His opening statement set the tone for the trials:

"That four great nations, flushed with victory and stung with injury, stay the hand of vengeance and voluntarily submit their captive enemies to the judgment of the law is one of the most significant tributes that Power has ever paid to reason.... We must summon such detachment and intellectual integrity to our task that this trial will commend itself to posterity as fulfilling humanity's aspirations to do justice."

Most, but not all, of the 21 defendants were convicted.

Some observers say that US government employees who carried out acts that the United States had previously called torture (when done by employees of other governments) should be left in peace because they were following orders.

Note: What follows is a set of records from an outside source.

-- ==== Sys2Proof/Machine/Flags.lean ====
section
/-! DEFINITION. Machine/Flags.lean: every operation on the STATUS register (R26 to R32). -/

namespace Sys2Proof.Machine

/-- R26, R32: the 32-bit value of STATUS, bits 31:7 zero, then BUSY_ERR, CMD_ERR, EXHAUSTED, FOUND, CSUM_OK, DONE, BUSY. -/
def Status.word (st : Status) : Word :=
  0#25 ++ BitVec.ofBool st.busyErr ++ BitVec.ofBool st.cmdErr ++ BitVec.ofBool st.exhausted ++ BitVec.ofBool st.found ++
    BitVec.ofBool st.csumOk ++ BitVec.ofBool st.done ++ BitVec.ofBool st.busy

/-- R122: the flags at acceptance of PACK, VERIFY or CORRECT; CMD_ERR and BUSY_ERR are untouched. -/
def Status.accept (st : Status) : Status :=
  { st with busy := true, done := false, csumOk := false, found := false, exhausted := false }

/-- R87, R104, R111: the two flags every completion step writes. -/
def Status.complete (st : Status) : Status := { st with busy := false, done := true }

/-- R104: the flags VERIFY writes at completion, CSUM_OK being `ok`. -/
def Status.completeVerify (ok : Bool) (st : Status) : Status := { st.complete with csumOk := ok }

/-- R111: the flags CORRECT writes at completion; exactly one of FOUND and EXHAUSTED is set (R30). -/
def Status.completeCorrect (found ok : Bool) (st : Status) : Status :=
  { st.complete with csumOk := ok, found := found, exhausted := !found }

/-- R129: the command error sets the sticky CMD_ERR. -/
def Status.raiseCommand (st : Status) : Status := { st with cmdErr := true }

/-- R130: the busy error sets the sticky BUSY_ERR. -/
def Status.raiseBusy (st : Status) : Status := { st with busyErr := true }

/-- R124: CLRERR clears the two sticky bits. -/
def Status.clearErrors (st : Status) : Status := { st with cmdErr := false, busyErr := false }

end Sys2Proof.Machine
end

But Holder should recall the testimony of William Keitel, the ranking officer of the German Army: "I took the stand that a soldier has a right to have confidence in his state leadership, and accordingly he is obliged to do his duty and to obey." The Nuremberg tribunal sentenced Keitel to death by hanging.

Article 8 of the London Charter that established the Nuremberg court made clear that obedience to an order from a superior to commit a crime is not a defense but can be considered only in mitigation of punishment. Since Nuremberg, following orders has ceased to be a valid defense in international law. Until 2001, the United States firmly and rightly adhered to that standard.

If the rule of law is to have any meaning at all, then lawyers must function within accepted boundaries of the legal discipline. Those boundaries are very large, but they are not unlimited.